[Data items]
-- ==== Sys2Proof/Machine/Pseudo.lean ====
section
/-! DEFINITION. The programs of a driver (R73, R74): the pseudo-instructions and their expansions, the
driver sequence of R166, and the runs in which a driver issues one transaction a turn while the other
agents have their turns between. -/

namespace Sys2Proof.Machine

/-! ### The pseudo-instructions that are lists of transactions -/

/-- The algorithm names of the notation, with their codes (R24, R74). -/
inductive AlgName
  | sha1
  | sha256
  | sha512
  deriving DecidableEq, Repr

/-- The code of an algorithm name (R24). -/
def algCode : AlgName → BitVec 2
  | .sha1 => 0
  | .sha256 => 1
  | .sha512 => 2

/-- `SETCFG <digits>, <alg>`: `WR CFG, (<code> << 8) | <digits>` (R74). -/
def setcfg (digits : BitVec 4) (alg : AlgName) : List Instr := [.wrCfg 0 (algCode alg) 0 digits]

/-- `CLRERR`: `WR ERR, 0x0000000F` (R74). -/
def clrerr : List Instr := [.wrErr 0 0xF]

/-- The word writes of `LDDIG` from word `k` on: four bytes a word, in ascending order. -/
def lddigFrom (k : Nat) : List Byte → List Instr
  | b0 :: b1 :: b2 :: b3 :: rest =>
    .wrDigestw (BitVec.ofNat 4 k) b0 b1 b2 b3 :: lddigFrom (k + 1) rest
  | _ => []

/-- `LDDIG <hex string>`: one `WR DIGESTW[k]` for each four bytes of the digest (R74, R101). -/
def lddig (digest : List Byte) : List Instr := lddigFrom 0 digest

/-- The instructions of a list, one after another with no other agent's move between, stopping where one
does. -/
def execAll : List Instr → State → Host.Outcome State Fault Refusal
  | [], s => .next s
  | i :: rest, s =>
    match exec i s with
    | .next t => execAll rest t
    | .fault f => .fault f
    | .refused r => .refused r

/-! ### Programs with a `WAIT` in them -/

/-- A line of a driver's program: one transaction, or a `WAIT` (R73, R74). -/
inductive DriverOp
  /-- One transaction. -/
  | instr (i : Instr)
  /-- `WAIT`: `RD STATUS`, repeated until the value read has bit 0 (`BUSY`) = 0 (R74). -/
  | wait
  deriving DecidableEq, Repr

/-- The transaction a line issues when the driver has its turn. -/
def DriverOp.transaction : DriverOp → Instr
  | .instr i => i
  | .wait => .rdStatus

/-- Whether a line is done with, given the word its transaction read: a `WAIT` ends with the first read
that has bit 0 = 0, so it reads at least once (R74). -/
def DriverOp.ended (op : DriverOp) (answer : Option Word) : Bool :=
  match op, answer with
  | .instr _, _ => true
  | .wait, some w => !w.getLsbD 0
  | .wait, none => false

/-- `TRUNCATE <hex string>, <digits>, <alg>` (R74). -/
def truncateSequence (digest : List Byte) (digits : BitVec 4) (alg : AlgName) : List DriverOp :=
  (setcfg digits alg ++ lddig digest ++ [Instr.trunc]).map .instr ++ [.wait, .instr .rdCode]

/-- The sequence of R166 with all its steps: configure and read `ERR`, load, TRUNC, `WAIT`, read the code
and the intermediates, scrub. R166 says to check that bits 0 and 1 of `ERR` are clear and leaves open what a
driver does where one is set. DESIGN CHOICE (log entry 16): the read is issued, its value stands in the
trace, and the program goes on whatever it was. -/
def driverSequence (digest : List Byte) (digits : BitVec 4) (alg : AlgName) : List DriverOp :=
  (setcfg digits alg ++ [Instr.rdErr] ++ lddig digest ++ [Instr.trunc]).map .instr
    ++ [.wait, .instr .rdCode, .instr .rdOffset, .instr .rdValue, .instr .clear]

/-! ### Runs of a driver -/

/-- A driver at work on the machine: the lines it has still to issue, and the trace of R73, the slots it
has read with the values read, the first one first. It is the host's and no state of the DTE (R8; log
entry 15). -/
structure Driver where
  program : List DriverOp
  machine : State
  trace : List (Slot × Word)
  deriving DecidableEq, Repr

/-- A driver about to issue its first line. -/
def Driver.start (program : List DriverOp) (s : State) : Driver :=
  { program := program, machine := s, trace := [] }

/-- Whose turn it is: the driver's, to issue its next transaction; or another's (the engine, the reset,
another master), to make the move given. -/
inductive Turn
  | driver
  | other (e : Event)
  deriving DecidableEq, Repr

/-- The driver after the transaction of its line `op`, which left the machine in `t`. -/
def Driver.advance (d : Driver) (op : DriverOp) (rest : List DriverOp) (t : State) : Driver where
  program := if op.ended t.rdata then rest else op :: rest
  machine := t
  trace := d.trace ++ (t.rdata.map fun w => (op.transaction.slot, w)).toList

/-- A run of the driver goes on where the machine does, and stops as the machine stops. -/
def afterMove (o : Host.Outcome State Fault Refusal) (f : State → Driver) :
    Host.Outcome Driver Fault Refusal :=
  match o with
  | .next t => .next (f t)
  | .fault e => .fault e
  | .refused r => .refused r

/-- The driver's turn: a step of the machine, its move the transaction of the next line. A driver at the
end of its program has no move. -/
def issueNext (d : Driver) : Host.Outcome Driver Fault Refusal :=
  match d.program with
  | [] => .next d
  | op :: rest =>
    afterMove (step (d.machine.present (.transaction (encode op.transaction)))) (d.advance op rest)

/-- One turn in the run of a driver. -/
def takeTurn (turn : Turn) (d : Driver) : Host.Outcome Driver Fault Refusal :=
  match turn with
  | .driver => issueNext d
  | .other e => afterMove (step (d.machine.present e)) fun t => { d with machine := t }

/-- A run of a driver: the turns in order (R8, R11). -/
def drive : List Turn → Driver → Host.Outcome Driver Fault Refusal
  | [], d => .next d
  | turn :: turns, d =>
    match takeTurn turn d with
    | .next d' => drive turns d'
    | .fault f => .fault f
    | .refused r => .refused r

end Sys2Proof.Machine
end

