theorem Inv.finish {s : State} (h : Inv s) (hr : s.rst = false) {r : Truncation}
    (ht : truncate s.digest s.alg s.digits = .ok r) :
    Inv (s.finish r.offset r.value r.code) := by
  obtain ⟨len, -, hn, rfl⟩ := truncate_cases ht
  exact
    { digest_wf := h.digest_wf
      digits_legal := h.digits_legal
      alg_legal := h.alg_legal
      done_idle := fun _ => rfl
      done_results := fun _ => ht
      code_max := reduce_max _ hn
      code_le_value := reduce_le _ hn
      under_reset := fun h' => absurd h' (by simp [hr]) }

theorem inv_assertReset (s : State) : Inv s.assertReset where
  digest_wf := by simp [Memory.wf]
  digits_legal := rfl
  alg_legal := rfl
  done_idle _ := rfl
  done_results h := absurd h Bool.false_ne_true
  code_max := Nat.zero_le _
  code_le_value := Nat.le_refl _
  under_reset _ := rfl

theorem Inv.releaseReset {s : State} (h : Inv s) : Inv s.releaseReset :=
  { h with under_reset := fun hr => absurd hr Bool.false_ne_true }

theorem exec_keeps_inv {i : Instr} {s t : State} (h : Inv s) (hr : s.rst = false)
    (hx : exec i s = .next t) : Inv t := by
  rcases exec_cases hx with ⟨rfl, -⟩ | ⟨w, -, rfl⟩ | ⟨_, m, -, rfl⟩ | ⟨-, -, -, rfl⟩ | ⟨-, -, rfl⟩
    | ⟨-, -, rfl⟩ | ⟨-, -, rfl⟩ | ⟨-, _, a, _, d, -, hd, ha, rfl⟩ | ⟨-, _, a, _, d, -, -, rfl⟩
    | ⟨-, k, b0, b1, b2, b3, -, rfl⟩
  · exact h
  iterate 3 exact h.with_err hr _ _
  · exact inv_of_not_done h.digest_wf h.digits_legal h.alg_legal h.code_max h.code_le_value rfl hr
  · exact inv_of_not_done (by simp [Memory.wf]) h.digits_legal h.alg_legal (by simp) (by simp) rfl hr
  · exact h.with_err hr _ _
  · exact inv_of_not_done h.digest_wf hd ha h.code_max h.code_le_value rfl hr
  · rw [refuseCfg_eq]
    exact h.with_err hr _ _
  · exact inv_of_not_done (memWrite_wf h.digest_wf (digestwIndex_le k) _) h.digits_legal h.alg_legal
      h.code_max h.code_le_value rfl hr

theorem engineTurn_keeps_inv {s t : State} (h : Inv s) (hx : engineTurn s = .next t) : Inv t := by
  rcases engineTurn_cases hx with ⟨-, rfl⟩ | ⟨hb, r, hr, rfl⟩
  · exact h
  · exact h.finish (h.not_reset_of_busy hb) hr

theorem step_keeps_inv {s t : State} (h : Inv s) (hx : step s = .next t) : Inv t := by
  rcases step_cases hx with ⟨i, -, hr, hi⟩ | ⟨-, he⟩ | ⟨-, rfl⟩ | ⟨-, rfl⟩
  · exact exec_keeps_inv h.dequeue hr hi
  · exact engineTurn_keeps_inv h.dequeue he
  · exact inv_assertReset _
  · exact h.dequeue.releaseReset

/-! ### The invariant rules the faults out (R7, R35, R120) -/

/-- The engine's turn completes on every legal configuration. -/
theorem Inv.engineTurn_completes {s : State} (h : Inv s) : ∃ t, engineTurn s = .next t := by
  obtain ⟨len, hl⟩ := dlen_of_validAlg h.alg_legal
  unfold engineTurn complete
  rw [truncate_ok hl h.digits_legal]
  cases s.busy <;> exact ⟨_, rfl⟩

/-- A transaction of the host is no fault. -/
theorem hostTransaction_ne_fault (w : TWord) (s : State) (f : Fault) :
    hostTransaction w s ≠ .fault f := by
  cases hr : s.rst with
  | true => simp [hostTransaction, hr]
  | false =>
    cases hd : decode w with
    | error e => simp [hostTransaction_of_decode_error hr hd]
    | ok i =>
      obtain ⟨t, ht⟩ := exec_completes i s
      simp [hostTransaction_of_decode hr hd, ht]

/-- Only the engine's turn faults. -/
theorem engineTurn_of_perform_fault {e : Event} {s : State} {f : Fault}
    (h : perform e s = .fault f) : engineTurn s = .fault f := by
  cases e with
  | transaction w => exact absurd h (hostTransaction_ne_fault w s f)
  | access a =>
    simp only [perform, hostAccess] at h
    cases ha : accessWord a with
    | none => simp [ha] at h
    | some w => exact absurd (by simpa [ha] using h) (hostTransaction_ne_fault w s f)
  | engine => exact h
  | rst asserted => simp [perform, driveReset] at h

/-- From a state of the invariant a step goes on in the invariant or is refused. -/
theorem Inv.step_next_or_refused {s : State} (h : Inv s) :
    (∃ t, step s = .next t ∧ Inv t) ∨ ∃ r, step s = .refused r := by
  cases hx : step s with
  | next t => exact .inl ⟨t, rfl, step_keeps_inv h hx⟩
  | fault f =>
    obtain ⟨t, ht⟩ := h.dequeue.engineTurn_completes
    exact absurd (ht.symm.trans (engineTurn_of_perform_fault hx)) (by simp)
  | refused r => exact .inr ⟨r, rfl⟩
---
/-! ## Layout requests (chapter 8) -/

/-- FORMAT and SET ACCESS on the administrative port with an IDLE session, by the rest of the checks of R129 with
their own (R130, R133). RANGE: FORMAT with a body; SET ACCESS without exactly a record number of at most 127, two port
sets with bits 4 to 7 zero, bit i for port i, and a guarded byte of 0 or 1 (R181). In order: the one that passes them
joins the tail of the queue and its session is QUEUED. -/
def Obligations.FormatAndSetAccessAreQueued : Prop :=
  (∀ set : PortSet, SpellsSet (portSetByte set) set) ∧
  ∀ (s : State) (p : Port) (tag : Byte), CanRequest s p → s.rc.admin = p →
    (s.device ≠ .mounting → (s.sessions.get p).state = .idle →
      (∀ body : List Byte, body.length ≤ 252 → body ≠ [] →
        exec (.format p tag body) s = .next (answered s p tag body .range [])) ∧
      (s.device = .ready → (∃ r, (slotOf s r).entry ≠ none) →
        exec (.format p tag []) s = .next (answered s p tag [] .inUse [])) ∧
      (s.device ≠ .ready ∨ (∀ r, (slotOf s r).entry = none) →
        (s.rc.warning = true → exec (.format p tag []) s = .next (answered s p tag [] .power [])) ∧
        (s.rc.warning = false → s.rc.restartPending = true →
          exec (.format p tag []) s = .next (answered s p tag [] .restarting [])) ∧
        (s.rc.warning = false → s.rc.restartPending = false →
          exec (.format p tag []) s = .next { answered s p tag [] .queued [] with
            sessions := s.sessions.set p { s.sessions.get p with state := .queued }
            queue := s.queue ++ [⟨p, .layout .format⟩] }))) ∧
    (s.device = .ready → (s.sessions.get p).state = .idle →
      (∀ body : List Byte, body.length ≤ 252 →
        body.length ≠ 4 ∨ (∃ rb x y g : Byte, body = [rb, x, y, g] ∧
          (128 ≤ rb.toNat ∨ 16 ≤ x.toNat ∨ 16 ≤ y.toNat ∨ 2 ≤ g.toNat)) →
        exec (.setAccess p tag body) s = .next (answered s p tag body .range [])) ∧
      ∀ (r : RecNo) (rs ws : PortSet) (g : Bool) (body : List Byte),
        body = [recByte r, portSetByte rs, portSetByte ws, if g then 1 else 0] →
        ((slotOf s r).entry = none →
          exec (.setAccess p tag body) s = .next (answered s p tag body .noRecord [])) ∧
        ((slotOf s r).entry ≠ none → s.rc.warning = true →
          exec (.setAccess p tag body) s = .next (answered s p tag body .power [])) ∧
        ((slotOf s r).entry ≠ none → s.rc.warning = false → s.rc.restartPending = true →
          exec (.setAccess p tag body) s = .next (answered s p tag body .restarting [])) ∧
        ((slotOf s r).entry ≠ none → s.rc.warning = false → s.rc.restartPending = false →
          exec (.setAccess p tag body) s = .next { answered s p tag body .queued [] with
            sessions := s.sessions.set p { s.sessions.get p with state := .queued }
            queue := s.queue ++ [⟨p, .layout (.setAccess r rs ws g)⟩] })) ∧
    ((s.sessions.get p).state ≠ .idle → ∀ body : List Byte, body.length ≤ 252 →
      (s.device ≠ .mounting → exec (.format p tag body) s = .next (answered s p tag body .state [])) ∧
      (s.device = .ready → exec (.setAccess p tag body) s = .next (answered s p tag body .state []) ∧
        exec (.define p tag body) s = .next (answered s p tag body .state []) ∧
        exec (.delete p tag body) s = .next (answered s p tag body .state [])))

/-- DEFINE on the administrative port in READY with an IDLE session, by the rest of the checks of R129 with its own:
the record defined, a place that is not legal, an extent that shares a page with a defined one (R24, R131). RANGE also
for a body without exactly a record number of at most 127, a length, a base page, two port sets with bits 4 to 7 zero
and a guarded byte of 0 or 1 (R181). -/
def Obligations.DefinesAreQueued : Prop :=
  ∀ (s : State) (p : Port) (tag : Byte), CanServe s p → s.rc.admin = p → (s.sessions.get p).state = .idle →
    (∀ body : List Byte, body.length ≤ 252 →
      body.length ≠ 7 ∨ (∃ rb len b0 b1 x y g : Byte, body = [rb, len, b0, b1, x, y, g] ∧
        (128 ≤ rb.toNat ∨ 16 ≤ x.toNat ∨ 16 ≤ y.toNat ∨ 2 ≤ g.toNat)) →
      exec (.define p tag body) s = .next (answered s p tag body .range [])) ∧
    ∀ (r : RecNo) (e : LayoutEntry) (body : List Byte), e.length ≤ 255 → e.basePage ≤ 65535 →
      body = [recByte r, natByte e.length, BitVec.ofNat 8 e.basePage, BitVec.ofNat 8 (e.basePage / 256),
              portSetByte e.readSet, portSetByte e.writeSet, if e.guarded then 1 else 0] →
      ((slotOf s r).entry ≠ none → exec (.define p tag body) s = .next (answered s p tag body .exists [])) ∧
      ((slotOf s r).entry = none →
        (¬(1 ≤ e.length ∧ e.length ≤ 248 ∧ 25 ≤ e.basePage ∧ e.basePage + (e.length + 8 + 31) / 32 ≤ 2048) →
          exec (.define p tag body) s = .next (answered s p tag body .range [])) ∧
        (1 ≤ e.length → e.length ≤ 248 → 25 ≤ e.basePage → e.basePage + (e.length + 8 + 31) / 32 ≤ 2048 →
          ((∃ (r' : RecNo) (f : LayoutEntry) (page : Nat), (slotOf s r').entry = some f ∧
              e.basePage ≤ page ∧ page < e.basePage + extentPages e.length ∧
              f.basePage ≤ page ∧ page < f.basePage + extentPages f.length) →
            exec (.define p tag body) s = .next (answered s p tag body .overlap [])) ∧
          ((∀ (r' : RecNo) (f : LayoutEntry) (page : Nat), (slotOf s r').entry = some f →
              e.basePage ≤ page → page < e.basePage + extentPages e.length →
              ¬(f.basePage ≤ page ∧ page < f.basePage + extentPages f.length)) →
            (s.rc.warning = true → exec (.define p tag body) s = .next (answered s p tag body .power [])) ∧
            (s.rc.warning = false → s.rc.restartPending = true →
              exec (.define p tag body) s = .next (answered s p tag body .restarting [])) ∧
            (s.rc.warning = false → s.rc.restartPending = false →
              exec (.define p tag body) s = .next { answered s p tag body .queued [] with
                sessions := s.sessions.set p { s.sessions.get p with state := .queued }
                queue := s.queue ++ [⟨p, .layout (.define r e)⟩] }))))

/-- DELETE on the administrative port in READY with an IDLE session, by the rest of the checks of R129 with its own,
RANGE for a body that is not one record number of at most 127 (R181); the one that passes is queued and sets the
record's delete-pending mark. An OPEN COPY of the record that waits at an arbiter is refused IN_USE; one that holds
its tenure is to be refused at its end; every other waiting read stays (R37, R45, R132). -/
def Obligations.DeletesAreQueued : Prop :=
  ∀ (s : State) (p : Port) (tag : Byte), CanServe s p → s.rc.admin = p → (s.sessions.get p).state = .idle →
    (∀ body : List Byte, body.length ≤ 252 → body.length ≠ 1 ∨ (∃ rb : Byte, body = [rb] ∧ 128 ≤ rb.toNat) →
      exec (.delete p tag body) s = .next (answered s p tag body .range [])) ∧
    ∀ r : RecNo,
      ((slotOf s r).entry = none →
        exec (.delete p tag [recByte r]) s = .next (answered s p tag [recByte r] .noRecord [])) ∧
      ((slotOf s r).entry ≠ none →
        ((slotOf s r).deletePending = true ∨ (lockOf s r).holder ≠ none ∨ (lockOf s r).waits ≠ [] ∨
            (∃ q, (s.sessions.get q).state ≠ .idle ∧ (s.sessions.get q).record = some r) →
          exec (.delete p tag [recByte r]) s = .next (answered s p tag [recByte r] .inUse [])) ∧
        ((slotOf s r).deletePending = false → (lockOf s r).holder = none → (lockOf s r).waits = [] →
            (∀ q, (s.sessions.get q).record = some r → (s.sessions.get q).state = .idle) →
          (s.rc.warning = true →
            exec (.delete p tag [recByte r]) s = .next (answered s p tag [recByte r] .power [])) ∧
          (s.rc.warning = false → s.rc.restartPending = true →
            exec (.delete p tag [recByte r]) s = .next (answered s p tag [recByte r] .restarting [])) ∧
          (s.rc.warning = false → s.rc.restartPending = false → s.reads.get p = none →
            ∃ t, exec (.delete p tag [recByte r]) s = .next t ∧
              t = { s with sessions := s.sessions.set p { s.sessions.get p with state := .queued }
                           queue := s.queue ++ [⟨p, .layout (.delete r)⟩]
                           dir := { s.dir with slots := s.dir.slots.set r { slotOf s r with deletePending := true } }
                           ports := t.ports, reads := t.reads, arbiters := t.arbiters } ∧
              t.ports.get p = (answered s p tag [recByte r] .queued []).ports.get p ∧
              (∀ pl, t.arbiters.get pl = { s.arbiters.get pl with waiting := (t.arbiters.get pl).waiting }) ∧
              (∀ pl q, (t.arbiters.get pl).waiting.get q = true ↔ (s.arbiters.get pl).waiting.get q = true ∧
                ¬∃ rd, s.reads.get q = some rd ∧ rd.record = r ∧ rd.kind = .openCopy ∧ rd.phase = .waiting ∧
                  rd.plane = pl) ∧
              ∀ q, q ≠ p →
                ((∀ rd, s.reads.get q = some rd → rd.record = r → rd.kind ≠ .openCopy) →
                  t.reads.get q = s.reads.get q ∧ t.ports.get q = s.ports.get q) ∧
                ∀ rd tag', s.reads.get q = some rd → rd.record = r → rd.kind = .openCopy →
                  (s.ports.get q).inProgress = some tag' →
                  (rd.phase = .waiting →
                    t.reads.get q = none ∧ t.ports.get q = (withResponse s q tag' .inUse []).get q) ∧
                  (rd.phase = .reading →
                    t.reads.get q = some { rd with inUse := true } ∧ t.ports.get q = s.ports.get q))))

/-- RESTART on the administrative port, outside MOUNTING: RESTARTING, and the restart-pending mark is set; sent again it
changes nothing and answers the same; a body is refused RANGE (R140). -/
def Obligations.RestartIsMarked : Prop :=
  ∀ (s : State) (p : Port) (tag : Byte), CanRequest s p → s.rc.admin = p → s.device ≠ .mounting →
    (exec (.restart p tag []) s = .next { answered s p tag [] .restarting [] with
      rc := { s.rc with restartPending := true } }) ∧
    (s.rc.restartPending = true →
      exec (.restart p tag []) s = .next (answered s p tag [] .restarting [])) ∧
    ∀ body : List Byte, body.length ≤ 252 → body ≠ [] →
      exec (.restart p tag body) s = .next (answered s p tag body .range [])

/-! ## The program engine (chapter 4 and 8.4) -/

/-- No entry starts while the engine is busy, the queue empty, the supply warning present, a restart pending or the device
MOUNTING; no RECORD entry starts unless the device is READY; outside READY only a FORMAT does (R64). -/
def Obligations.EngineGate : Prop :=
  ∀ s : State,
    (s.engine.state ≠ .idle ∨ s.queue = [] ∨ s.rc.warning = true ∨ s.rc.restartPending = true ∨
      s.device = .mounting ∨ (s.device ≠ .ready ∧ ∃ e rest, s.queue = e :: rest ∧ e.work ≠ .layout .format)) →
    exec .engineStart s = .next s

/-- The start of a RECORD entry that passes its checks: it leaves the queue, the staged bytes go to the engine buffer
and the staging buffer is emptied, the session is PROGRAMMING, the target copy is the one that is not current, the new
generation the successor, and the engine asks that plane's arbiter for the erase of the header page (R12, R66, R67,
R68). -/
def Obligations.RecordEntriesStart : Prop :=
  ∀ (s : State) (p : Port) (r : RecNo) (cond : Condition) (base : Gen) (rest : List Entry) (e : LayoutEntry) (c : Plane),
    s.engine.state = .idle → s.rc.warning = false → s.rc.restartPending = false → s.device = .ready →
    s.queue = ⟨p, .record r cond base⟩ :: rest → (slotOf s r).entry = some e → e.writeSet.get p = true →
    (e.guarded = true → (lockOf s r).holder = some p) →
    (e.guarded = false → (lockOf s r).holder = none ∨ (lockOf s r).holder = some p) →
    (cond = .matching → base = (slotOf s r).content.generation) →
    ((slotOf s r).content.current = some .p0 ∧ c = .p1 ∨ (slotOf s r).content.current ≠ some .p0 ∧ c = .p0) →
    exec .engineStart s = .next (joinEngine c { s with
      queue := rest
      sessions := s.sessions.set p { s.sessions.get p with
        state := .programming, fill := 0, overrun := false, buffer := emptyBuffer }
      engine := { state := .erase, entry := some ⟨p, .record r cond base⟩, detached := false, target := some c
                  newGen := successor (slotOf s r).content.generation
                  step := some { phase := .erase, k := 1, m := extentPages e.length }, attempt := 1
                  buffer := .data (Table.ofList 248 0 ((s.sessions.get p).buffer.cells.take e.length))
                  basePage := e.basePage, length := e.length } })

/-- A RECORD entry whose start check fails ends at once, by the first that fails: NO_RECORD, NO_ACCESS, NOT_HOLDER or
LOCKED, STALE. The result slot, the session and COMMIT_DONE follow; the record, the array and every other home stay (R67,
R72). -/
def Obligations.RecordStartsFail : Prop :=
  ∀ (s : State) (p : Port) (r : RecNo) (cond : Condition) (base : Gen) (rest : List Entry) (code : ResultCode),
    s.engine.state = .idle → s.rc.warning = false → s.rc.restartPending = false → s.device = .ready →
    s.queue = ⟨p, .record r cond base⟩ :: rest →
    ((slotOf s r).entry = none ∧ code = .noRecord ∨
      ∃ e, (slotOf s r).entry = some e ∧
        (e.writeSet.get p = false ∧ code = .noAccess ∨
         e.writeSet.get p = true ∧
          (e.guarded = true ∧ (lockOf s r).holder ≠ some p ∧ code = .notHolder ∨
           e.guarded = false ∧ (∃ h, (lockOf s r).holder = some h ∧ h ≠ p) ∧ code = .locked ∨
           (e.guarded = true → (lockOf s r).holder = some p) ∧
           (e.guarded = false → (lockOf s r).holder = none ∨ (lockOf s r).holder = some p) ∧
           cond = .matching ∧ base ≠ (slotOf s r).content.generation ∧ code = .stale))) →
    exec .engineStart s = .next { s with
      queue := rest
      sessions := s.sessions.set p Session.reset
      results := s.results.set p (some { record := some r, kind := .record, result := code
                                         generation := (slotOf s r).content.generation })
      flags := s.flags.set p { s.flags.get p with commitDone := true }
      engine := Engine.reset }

■ WHAT TO DO:
From the records above, copy out the line with "-- ==== Sys2Proof/Machine/Pseudo.lean", the line with "def setcfg (digits", and every line between them, word for word.

■ RESULT OF THIS EXERCISE:
-- ==== Sys2Proof/Machine/Pseudo.lean ====
section
/-! DEFINITION. The programs of a driver (R73, R74): the pseudo-instructions and their expansions, the
driver sequence of R166, and the runs in which a driver issues one transaction a turn while the other
agents have their turns between. -/

namespace Sys2Proof.Machine

/-! ### The pseudo-instructions that are lists of transactions -/

/-- The algorithm names of the notation, with their codes (R24, R74). -/
inductive AlgName
  | sha1
  | sha256
  | sha512
  deriving DecidableEq, Repr

/-- The code of an algorithm name (R24). -/
def algCode : AlgName → BitVec 2
  | .sha1 => 0
  | .sha256 => 1
  | .sha512 => 2

/-- `SETCFG <digits>, <alg>`: `WR CFG, (<code> << 8) | <digits>` (R74). -/
def setcfg (digits : BitVec 4) (alg : AlgName) : List Instr := [.wrCfg 0 (algCode alg) 0 digits]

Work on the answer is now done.